/-- A linear map goes through to the terms. -/
theorem XorLinear.map_xorBits {F : Byte → Byte} (h : XorLinear F) (c : Byte) (f : Nat → Byte) :
    F (xorBits c f) = xorBits c fun i => F (f i) := by
  simp only [xorBits, h.xor, h.ite]

/-- One term is additive in the bit that selects it. -/
theorem ite_xor (p q : Bool) (a : Byte) :
    (if p ^^ q then a else 0) = (if p then a else 0) ^^^ (if q then a else 0) := by
  cases p <;> cases q <;> simp

theorem xorBits_xor_left (c d : Byte) (f : Nat → Byte) : xorBits (c ^^^ d) f = xorBits c f ^^^ xorBits d f := by
  simp only [xorBits, BitVec.getLsbD_xor, ite_xor]
  ac_rfl

/-- One term is additive in its value. -/
theorem ite_xor_right (p : Bool) (a b : Byte) :
    (if p then a ^^^ b else 0) = (if p then a else 0) ^^^ (if p then b else 0) := by
  cases p <;> simp

theorem xorBits_xor_right (c : Byte) (f g : Nat → Byte) :
    (xorBits c fun i => f i ^^^ g i) = xorBits c f ^^^ xorBits c g := by
  simp only [xorBits, ite_xor_right]
  ac_rfl

theorem xorBits_zero_left (f : Nat → Byte) : xorBits 0 f = 0 := by simp [xorBits]

theorem xorBits_zero_right (c : Byte) : (xorBits c fun _ => 0) = 0 := by simp [xorBits]

/-! ## `xtime` and `gmul` are linear -/

theorem xorLinear_xtime : XorLinear xtime where
  zero := by decide
  xor a b := by
    rw [xtime, xtime, xtime, BitVec.shiftLeft_xor_distrib, BitVec.getLsbD_xor, ite_xor]
    ac_rfl

theorem xorLinear_xtimes (n : Nat) : XorLinear (xtimes n) := by
  induction n with
  | zero => exact ⟨rfl, fun _ _ => rfl⟩
  | succ n ih =>
    exact ⟨by rw [xtimes, ih.zero, xorLinear_xtime.zero],
      fun a b => by rw [xtimes, ih.xor, xorLinear_xtime.xor]; rfl⟩

theorem xtimes_xtime (n : Nat) (a : Byte) : xtimes n (xtime a) = xtime (xtimes n a) := by
  induction n with
  | zero => rfl
  | succ n ih => rw [xtimes, ih, xtimes]

theorem xorLinear_gmul_left (b : Byte) : XorLinear (gmul · b) where
  zero := by
    have hterm : (fun i => xtimes i 0) = fun _ => 0 := funext fun i => (xorLinear_xtimes i).zero
    show gmul 0 b = 0
    rw [gmul_eq_xorBits, hterm, xorBits_zero_right]
  xor a c := by
    have hterm : (fun i => xtimes i (a ^^^ c)) = fun i => xtimes i a ^^^ xtimes i c :=
      funext fun i => (xorLinear_xtimes i).xor a c
    show gmul (a ^^^ c) b = gmul a b ^^^ gmul c b
    rw [gmul_eq_xorBits, hterm, xorBits_xor_right]
    rfl

theorem xorLinear_gmul_right (a : Byte) : XorLinear (gmul a) where
  zero := by rw [gmul_eq_xorBits, xorBits_zero_left]
  xor b c := by simp only [gmul_eq_xorBits, xorBits_xor_left]

/-- R101: multiplying a product by `x` multiplies its first factor by `x`. -/
theorem gmul_xtime_left (a b : Byte) : gmul (xtime a) b = xtime (gmul a b) := by
  simp only [gmul_eq_xorBits, xtimes_xtime, xorLinear_xtime.map_xorBits]

theorem gmul_xtimes_left (n : Nat) (a b : Byte) : gmul (xtimes n a) b = xtimes n (gmul a b) := by
  induction n with
  | zero => rfl
  | succ n ih => rw [xtimes, gmul_xtime_left, ih, xtimes]

/-! ## The laws of the field -/

/-- R101: a byte is the exclusive or of the powers of `x` its bits stand for. -/
theorem gmul_one_left : ∀ a, gmul 1 a = a := by decide

/-- R101: both factors are exclusive ors of powers of `x`, and powers of `x` may be taken out of either. -/
theorem gmul_comm (a b : Byte) : gmul a b = gmul b a := by
  calc gmul a b = gmul (xorBits a fun i => xtimes i 1) b := by rw [← gmul_eq_xorBits, gmul_one_left]
    _ = xorBits a fun i => gmul (xtimes i 1) b := (xorLinear_gmul_left b).map_xorBits a _
    _ = gmul b a := by simp only [gmul_xtimes_left, gmul_one_left, gmul_eq_xorBits b a]

theorem gmul_xtimes_right (n : Nat) (a b : Byte) : gmul a (xtimes n b) = xtimes n (gmul a b) := by
  rw [gmul_comm, gmul_xtimes_left, gmul_comm]

theorem gmul_assoc (a b c : Byte) : gmul (gmul a b) c = gmul a (gmul b c) := by
  simp only [gmul_eq_xorBits _ c, (xorLinear_gmul_right a).map_xorBits, gmul_xtimes_right]

theorem gmul_xor_left (a b c : Byte) : gmul (a ^^^ b) c = gmul a c ^^^ gmul b c := (xorLinear_gmul_left c).xor a b

theorem gmul_xor_right (a b c : Byte) : gmul a (b ^^^ c) = gmul a b ^^^ gmul a c := (xorLinear_gmul_right a).xor b c

@[simp] theorem gmul_one_right (a : Byte) : gmul a 1 = a := (gmul_comm a 1).trans (gmul_one_left a)

@[simp] theorem gmul_zero_right (a : Byte) : gmul a 0 = 0 := (xorLinear_gmul_right a).zero

theorem gmul_zero_left (a : Byte) : gmul 0 a = 0 := (xorLinear_gmul_left a).zero

/-! ## The inverse, read off the S-box -/

/-- R102: the affine map of the S-box. -/
def sboxAffine (b : Byte) : Byte :=
  b ^^^ b.rotateLeft 1 ^^^ b.rotateLeft 2 ^^^ b.rotateLeft 3 ^^^ b.rotateLeft 4 ^^^ 0x63

/-- The multiplicative inverse of a byte: the inverse of R102's affine map, on the S-box. -/
def ginv (a : Byte) : Byte :=
  (sbox a).rotateLeft 1 ^^^ (sbox a).rotateLeft 3 ^^^ (sbox a).rotateLeft 6 ^^^ 0x05

theorem gmul_ginv : ∀ a, a ≠ 0 → gmul a (ginv a) = 1 := by decide +kernel

theorem sboxAffine_ginv : ∀ a, sboxAffine (ginv a) = sbox a := by decide +kernel

/-- R101: a byte with an inverse has only one. -/
theorem eq_ginv_of_gmul_eq_one {a b : Byte} (h : gmul a b = 1) : b = ginv a := by
  have ha : a ≠ 0 := by
    rintro rfl
    rw [gmul_zero_left] at h
    exact absurd h (by decide)
  calc b = gmul b (gmul a (ginv a)) := by rw [gmul_ginv a ha, gmul_one_right]
    _ = gmul (gmul a b) (ginv a) := by rw [← gmul_assoc, gmul_comm b a]
    _ = ginv a := by rw [h, gmul_one_left]

/-- Settles O31, law by law. -/
theorem gmulIsAFieldMultiplication : Obligations.GmulIsAFieldMultiplication :=
  ⟨gmul_comm, gmul_assoc, gmul_xor_right, fun a => ⟨gmul_one_right a, gmul_zero_right a⟩,
    fun a ha => ⟨ginv a, gmul_ginv a ha, fun _ => eq_ginv_of_gmul_eq_one⟩⟩

/-- Settles O32: the inverse is the one read off the S-box, and 0 stands for its own. -/
theorem sboxIsTheAffineImageOfTheInverse : Obligations.SboxIsTheAffineImageOfTheInverse := by
  intro a b h
  have hb : b = ginv a := by
    obtain h | ⟨rfl, rfl⟩ := h
    · exact eq_ginv_of_gmul_eq_one h
    · decide
  exact hb ▸ (sboxAffine_ginv a).symm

☆ ☆ ☆ ☆ ☆ ☆ ☆

Aim of the task: Leave out every line before the one containing "1) : b = ginv a := by"; set down that line and all remaining lines of the material exactly.

Completed task:
theorem eq_ginv_of_gmul_eq_one {a b : Byte} (h : gmul a b = 1) : b = ginv a := by
  have ha : a ≠ 0 := by
    rintro rfl
    rw [gmul_zero_left] at h
    exact absurd h (by decide)
  calc b = gmul b (gmul a (ginv a)) := by rw [gmul_ginv a ha, gmul_one_right]
    _ = gmul (gmul a b) (ginv a) := by rw [← gmul_assoc, gmul_comm b a]
    _ = ginv a := by rw [h, gmul_one_left]

/-- Settles O31, law by law. -/
theorem gmulIsAFieldMultiplication : Obligations.GmulIsAFieldMultiplication :=
  ⟨gmul_comm, gmul_assoc, gmul_xor_right, fun a => ⟨gmul_one_right a, gmul_zero_right a⟩,
    fun a ha => ⟨ginv a, gmul_ginv a ha, fun _ => eq_ginv_of_gmul_eq_one⟩⟩

/-- Settles O32: the inverse is the one read off the S-box, and 0 stands for its own. -/
theorem sboxIsTheAffineImageOfTheInverse : Obligations.SboxIsTheAffineImageOfTheInverse := by
  intro a b h
  have hb : b = ginv a := by
    obtain h | ⟨rfl, rfl⟩ := h
    · exact eq_ginv_of_gmul_eq_one h
    · decide
  exact hb ▸ (sboxAffine_ginv a).symm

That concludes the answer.